National’s Caucus Issues

Tau Henare telling the PM that he has the votes to be speaker is the first sign of unruliness in caucus. The tipline has been running hot in the last few weeks with stories of other backbenchers fed up with the high handed way they are treated by the leadership, and Tau is just the first to have a go.

John Key and Steven Joyce have had a charmed existence. They haven’t had to deal with many shit fights, and are not experienced or particularly good at low bastardry, so if things get unruly they are in trouble. Their big problem is while JK was almost a popular as Jesus, National only have a one seat majority. This gives a disgruntled backbencher a lot of scope to cause problems.
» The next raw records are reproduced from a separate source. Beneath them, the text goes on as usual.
-- ==== Sys2Proof/Machine/Types.lean ====
section
/-! DEFINITION. The data the firmware handles: statuses, events, properties, decoded payloads, completion records,
executed writes that have not landed yet. -/

namespace Sys2Proof.Machine

/-! ## Statuses and accept codes -/

/-- Status codes (Table 04-16). -/
inductive Status where
  | ok | okLate | okLimited | aborted | tooLate | notFound | lost
  | badFrame | badOpcode | badField | busyClassX | notPresent | noRights | staleSeq | badTag | seqGap | fadePending
  | noVoice | bankOff | rateMismatch | ringBusy | notInRing | cardAbsent | cardTimeout | cardProtocol
  | tenantFaulted | tenantClosed | fieldDown
  | storeFailed | vaultLocked | signatureBad | crcBad | selftestFailed | lifecycleDenied | eccUncorrected
  deriving DecidableEq, Repr, Inhabited

/-- Accept codes of SUBMIT and BULK_WRITE (Table 02-8). -/
inductive Accept where
  | queued | sqFull | lenMismatch | notReady | windowRange
  deriving DecidableEq, Repr, Inhabited

/-- Event codes (Table 04-17), in the order of their codes 0x00 to 0x1F. -/
inductive Event where
  | ctlRestarted | eventsDropped | hostLost | tenantForced | frameEdge | mclkLost | mclkRestored | fieldLinkLost
  | fieldFault | fieldReady | cvFault | pairSuspect | lineFault | keyNote | keyFault | ciOverload
  | scRx | scLine | cardState | noteStolen | bankOff | laneFault | laneState | thermalSoft
  | thermalHard | ringState | rateMismatch | calSlotReverted | calDrift | powerState | tamperRecorded | eccError
  deriving DecidableEq, Repr, Inhabited

/-! ## Enumerations of the properties -/

/-- Tenant states (R65), in the order of `tenant.state`. -/
inductive TState where
  | closed | opened | faulted | resetting
  deriving DecidableEq, Repr, Inhabited

/-- `tenant.fault_reason` (Table 03-9). -/
inductive FaultReason where
  | none | ctlRestart | hostLoss
  deriving DecidableEq, Repr, Inhabited

/-- `tenant.host_loss_action` (Table 03-8). -/
inductive LossAction where
  | hold | release | mute
  deriving DecidableEq, Repr, Inhabited

/-- `tenant.steal_policy` (Table 06-1). -/
inductive StealPolicy where
  | quietest | oldest | sameNoteFirst | never
  deriving DecidableEq, Repr, Inhabited

/-- Field-output states (Table 08-1). -/
inductive OutState where
  | hiz | safe | driven | limit | hizRetrying | hizLatched | held
  deriving DecidableEq, Repr, Inhabited

/-- Bank power states (Table 12-3). -/
inductive BankSt where
  | on | retain | off
  deriving DecidableEq, Repr, Inhabited

/-- Life-cycle states (Table 12-8). -/
inductive Life where
  | blank | maker | field | ret
  deriving DecidableEq, Repr, Inhabited

/-- Decimation presets (Table 07-1). -/
inductive Preset where
  | sandpiper | heron | bittern
  deriving DecidableEq, Repr, Inhabited

/-- Serial channel modes (Table 10-3). -/
inductive ScMode where
  | off | midi | general | ir | card
  deriving DecidableEq, Repr, Inhabited

/-- The properties, one name for each row of the property tables 01-8, 03-9, 05-3, 06-5, 07-4, 07-8, 08-6, 09-5,
09-7, 10-6, 11-7, 12-11, 13-13 and 14-10. -/
inductive PropKind where
  | engRun | engFs | engOsr | clkSource | ctlLossAction | tideNow | tideFrameEdge | tideFrameOverruns
  | tenState | tenFaultReason | tenHostLossMs | tenHostLossAction | tenEvents | tenEventsDropped | tenWindowKib | tenSeqHigh
  | tenTempo | tenBeatReset | tenLfoShape | tenLfoRate | tenLfoSync | tenLfoPeriod | tenLfoPhase | tenLfoPolarity
  | tenVoiceReserve | tenVoiceReserveEff | tenVoiceCeiling | tenVoices | tenStealPolicy | tenSpill
  | allocStealFadeUs | allocDrainLimitMs | allocSpillInCeiling | allocCapacity | allocLanes | allocThermalLanes
  | busPeakHoldMs | busPeakDecay | busRmsMs | busEnvAttackUs | busEnvReleaseUs | busClipMask | decimPreset | decimGroupDelay
  | tpEnable | tpDirection | tpClock | tpFormat | tpSlots | tpWordBits | tpFsDelay | tpSlotK | tpState | tpFifoFrames | tpSlips
  | loTap | loState | loFlags | loUnderruns
  | cvSense | cvState | cvCode | cvFlags | cvQueueFill | cvUnderruns | cvRetries
  | gtEnable | gtLevel | gtFaultPolicy | gtState | gtFlags | gtRetries | gateTimerSmp
  | ciValue | ciRank | ciFirBank | ciFlags | ciOverloads
  | keyBaseKey | keyVelFastUs | keyVelSlowUs | keyStartThreshold | keyOffThreshold | keyOnThreshold | keyAnalogSpan
  | keyPressureStep | keyCellMin | keyCellMax | keyOrderErrors | keyCheckFails
  | scState | scLocked | scBaudN | scBaudF | scRxFill | scTxFill | scFramingErrors | scParityErrors | scOverruns
  | scRxDiscards | scCtsIgnored | cardClkDiv
  | ringRole | ringState | ringPosition | ringDMax | ringAlignDelay | ringAlignResidual | ringHopNs | ringContribMask
  | ringSlips | ringHibernateGrant
  | memWaveState | memPatchState | memFwState | memEccCorrected | memEccUncorrected
  | vaultSlotsLo | vaultSlotsHi | vaultSealedRegions | vaultTampered | lifecycleState | fwRollback
  | powerDozeIdleMs | powerNapIdleMs | powerHibernateIdleS | powerEntryPolicy | powerState | powerLastWake | powerLastReset
  | calTrimActive | calTrimPeriodS | calAutoStore | calDriftLimitUv | calSlot | calSeq | fwSlot | fwSlotState
  | lifeHours | lifeEquivHours
  deriving DecidableEq, Repr, Inhabited

/-- A property with the numbers in its name (`tp2.slot11` has i = 2 and j = 11; `tenant.lfo3.rate` has i = 3). -/
structure PropRef where
  kind : PropKind
  i : Nat := 0
  j : Nat := 0
  deriving DecidableEq, Repr, Inhabited

/-! ## Payloads as TAKE_ENTRY decodes them -/

/-- Payload of NOTE_ON (Table 04-4). -/
structure NoteOnArgs where
  noteId : BitVec 32
  part : Nat
  key : Nat
  velocity : Nat
  noSpill : Bool
  noSteal : Bool
  /-- signed cents x 100, which is pitch units. -/
  detune : Int
  deriving DecidableEq, Repr, Inhabited

/-- A packet of a UMP command that has an effect (Table 04-19). Channel n addresses part n. -/
inductive UmpOp where
  | noteOn (part key velocity : Nat)
  | noteOff (part key velocity : Nat)
  | polyPressure (part key v : Nat) (full : Nat)
  | chanPressure (part v : Nat) (full : Nat)
  | control (part index v : Nat) (full : Nat)
  | program (part program : Nat) (bank : Option Nat)
  | pitchBend (part v : Nat) (full : Nat)
  | perNoteCtl (part key index v : Nat) (assignable : Bool)
  | perNoteBend (part key v : Nat)
  | bendRange (part semitones : Nat)
  | ignored
  deriving DecidableEq, Repr, Inhabited

/-- Payload of WAVE_MAP (Table 04-6). -/
structure MapArgs where
  id : Nat
  bank : Nat
  format : Nat
  offset : Nat
  length : Nat
  loopStart : Nat
  loopEnd : Nat
  loopMode : Nat
  rootKey : Nat
  deriving DecidableEq, Repr, Inhabited

/-- Payload of WAVE_LOAD_SEALED (Table 04-6); `aad` is payload bytes 0-15 (R103). -/
structure SealedArgs where
  patch : Bool
  keySlot : Nat
  target : Nat
  offset : Nat
  window : Nat
  length : Nat
  aad : List Byte
  deriving DecidableEq, Repr, Inhabited

/-- Payload of CV_CONFIG (Table 04-8). Glide kind 0 OFF, 1 TIME, 2 RATE. -/
structure CvArgs where
  out : Fin 16
  span : Nat
  queue : Bool
  glide : Nat
  glideVal : Nat
  period : Nat
  latch : Bool
  enable : Bool
  deriving DecidableEq, Repr, Inhabited

/-- One entry of CV_SET (Table 04-8). -/
structure CvEntry where
  out : Fin 16
  noGlide : Bool
  code : BitVec 16
  deriving DecidableEq, Repr, Inhabited

/-- Payload of LINE_CONFIG. -/
structure LineArgs where
  out : Fin 4
  consumer : Bool
  source : Nat
  enable : Bool
  deriving DecidableEq, Repr, Inhabited

/-- Payload of SC_CONFIG (Table 04-10). -/
structure ScArgs where
  ch : Fin 4
  mode : ScMode
  loopback : Bool
  echo : Bool
  flow : Bool
  autobaud : Bool
  dataBits : Nat
  /-- 0 none, 1 even, 2 odd. -/
  parity : Nat
  twoStop : Bool
  divN : Nat
  divF : Nat
  owner : Tenant
  high : Nat
  low : Nat
  deriving DecidableEq, Repr, Inhabited

/-- Direction of a card exchange (R264). -/
inductive CardDir where
  | none | inward | outward
  deriving DecidableEq, Repr, Inhabited

/-- Payload of POWER_POLICY. -/
structure PolicyArgs where
  dozeMs : Nat
  napMs : Nat
  hibernateS : Nat
  abandon : Bool
  deriving DecidableEq, Repr, Inhabited

/-- A command's payload after the checks of R89 and R90. -/
inductive Body where
  | nop | identify | heartbeat | tenantClose | keyscanStatus | padRelease | chainInfo | ringStart | ringStatus | ringLeave
  | calStore | fwActivate | deviceReset
  | tenantOpen (release : Bool)
  | tenantReset (target : Tenant)
  | abort (target : Tag)
  | propGet (t : Tenant) (p : PropRef)
  | propSet (t : Tenant) (p : PropRef) (v : Int)
  | noteOn (a : NoteOnArgs)
  | noteOff (noteId : BitVec 32) (release : Nat)
  | noteBend (noteId : BitVec 32) (cents : Int)
  | notePressure (noteId : BitVec 32) (v : Nat)
  | noteRetarget (noteId : BitVec 32) (key : Nat)
  | allRelease (part : Option Nat) (fade : Bool)
  | ump (ops : List UmpOp)
  | voiceParam (noteId : BitVec 32) (entries : List (Nat × Int))
  | partParam (part : Nat) (entries : List (Nat × Int))
  | patchWrite (slot window : Nat)
  | patchRead (slot window : Nat)
  | patchSelect (part slot : Nat)
  | waveWrite (bank offset window length : Nat)
  | waveRead (bank offset window length : Nat)
  | waveMap (a : MapArgs)
  | waveLoadSealed (a : SealedArgs)
  | busGain (bus : Option Nat) (cB : Int)
  | busEnable (bus : Option Nat) (on : Bool)
  | busResync (bus : Option Nat)
  | busRing (bus : Option Nat) (on : Bool)
  | decimConfig (p : Preset)
  | coefLoad (mask : BitVec 32) (coefs : List Int)
  | coefSwitch (mask : BitVec 32)
  | detectBuses (detectors : BitVec 3) (mask : BitVec 32)
  | detectNote (detectors : BitVec 3) (noteId : BitVec 32)
  | cvConfig (a : CvArgs)
  | cvSet (entries : List CvEntry)
  | cvQueue (out : Fin 16) (codes : List (BitVec 16))
  | gateSet (mask levels : BitVec 8)
  | lineConfig (a : LineArgs)
  | ciConfig (input : Option Nat) (rank bank : Nat)
  | keyscanConfig (mode : Nat) (t : Tenant) (part : Nat)
  | scConfig (a : ScArgs)
  | scSend (ch : Fin 4) (bytes : List Byte)
  | scBreak (ch : Fin 4) (bits : Nat)
  | cardStart
  | cardExchange (dir : CardDir) (header : List Byte) (data : List Byte)
  | cardStop
  | memBankState (kind : BankKind) (bank : Nat) (st : BankSt)
  | vaultLoad (slot : Nat) (wrapped : List Byte)
  | vaultErase (slot : Nat)
  | lifecycle (target : Nat) (dieLo : BitVec 32) (key : List Byte)
  | powerPolicy (a : PolicyArgs)
  | powerEnter (st : PState)
  | wakeConfig (mask : BitVec 7) (timerS : Nat)
  | calRun (target mask : Nat)
  | calRead (target index : Nat)
  | selftest (target : Nat) (mask : BitVec 32)
  | laneService (lane : Fin 8) (inward : Bool)
  | fwStage (offset window length : Nat) (final : Bool)
  deriving DecidableEq, Repr, Inhabited

/-! ## Queues and records -/

/-- A published submission-queue entry: the 16 header bytes and the payload (R68). -/
structure SqEntry where
  header : List Byte
  payload : List Byte
  /-- queued before a control-processor restart: its LOST record is due (R85). -/
  lost : Bool := false
  deriving DecidableEq, Repr, Inhabited

/-- A completion or event record (Table 04-2). -/
structure Rec where
  /-- opcode, or the event code. -/
  op : Byte
  status : Byte
  seq : BitVec 16
  tag : BitVec 7
  /-- Table 03-6: bit 0 DUP, 1 LATE, 2 EVT, 3 MORE. -/
  flags : Byte
  len : BitVec 16
  tide : Smp
  short : BitVec 16
  deriving DecidableEq, Repr, Inhabited

/-- A slot of a completion queue: a record, or 16 continuation bytes (R79). -/
inductive CqSlot where
  | record (r : Rec)
  | cont (bytes : List Byte)
  deriving DecidableEq, Repr, Inhabited

/-- Where an in-flight command stands (R77, R83). -/
inductive Phase where
  | waiting | scheduled | executing
  deriving DecidableEq, Repr, Inhabited

/-- What an ABORT found on its target's tag at the moment it was taken (Table 03-7): not judged yet; a target that waited
and is ABORTED; one that executed or had committed; no command. The number is the target's. -/
inductive Aim where
  | unjudged
  | hit (q : BitVec 16)
  | ran (q : BitVec 16)
  | nothing
  deriving DecidableEq, Repr, Inhabited

/-- A command in flight on its tag (R77). -/
structure InFlight where
  tag : Tag
  seq : BitVec 16
  op : Byte
  timed : Bool
  fence : Bool
  quiet : Bool
  /-- the due sample and et of a timed command (R21, R91). -/
  due : Smp
  et : Nat
  /-- classed LATE by R22 or R23. -/
  late : Bool
  phase : Phase
  /-- completion-queue slots reserved for it (R80). -/
  reserve : Nat
  body : Body
  /-- sample count of the tick at which its change was executed, where that was on another unit (R88, R284). -/
  execAt : Option Smp
  /-- of an ABORT: what it found when it was taken (R83). -/
  aim : Aim := .unjudged
  deriving DecidableEq, Repr, Inhabited

/-- Result of a command before it is put in a record (R79). -/
inductive Result where
  /-- no result, or a SHORT value that is no result (BAD_FIELD, R90). -/
  | note (short : BitVec 16)
  /-- result bytes, little-endian. -/
  | bytes (b : List Byte)
  deriving DecidableEq, Repr, Inhabited

/-! ## Executed writes that have not landed (R26) -/

/-- A write of class L or B, as the landing applies it. -/
inductive Write where
  | prop (t : Tenant) (p : PropRef) (v : Int)
  | voiceParam (t : Tenant) (noteId : BitVec 32) (pid : Nat) (v : Int)
  | spilledParam (origin : Nat) (t : Tenant) (noteId : BitVec 32) (pid : Nat) (v : Int)
  | partParam (t : Tenant) (part pid : Nat) (v : Int)
  | note (t : Tenant) (noteId : BitVec 32) (c : NoteCmd)
  | partPressure (t : Tenant) (part : Nat) (v : Rat)
  | partBend (t : Tenant) (part : Nat) (v : Rat)
  | partCc (t : Tenant) (part index : Nat) (v : Rat)
  | busGain (bus : Nat) (cB : Int)
  | busEnable (bus : Nat) (on : Bool)
  | busResync (bus : Nat)
  | busRing (bus : Nat) (on : Bool)
  | coefSwitch (mask : BitVec 32) (t : Tenant) (g : Tag)
  | cvConfig (a : CvArgs)
  | lineSpanEnable (a : LineArgs)
  | lineSource (out : Nat) (bus : Nat)
  | ciConfig (input : Nat) (rank bank : Nat)
  | laneOut (lane : Nat) (t : Tenant) (g : Tag)
  | laneIn (lane : Nat) (t : Tenant) (g : Tag)
  | powerEnter (st : PState)
  | wakeConfig (mask : BitVec 7) (timer : Nat)
  /-- the pads that PAD_RELEASE names are freed (R96, R215, R336). -/
  | padRelease
  deriving DecidableEq, Repr, Inhabited

end Sys2Proof.Machine
end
Back benchers seeing no path to promotion are starting to think “Fuck it, why would I prop up this government ”. They fit into two camps, one camp is disillusioned at being passed over, and just out for some utu, and the other realise that their path to the front bench is being blocked by the current lot, and if National lose they will get a promotion.

The disrespect that the back bench have been treated with goes beyond ministers ignoring them and staff being horrible to them. What is really hurting is being part of a party that is so wet that they don’t know why they are there. More spending, more debt, more regulation, more social engineering, and increasing union membership are not what National MPs go to parliament for.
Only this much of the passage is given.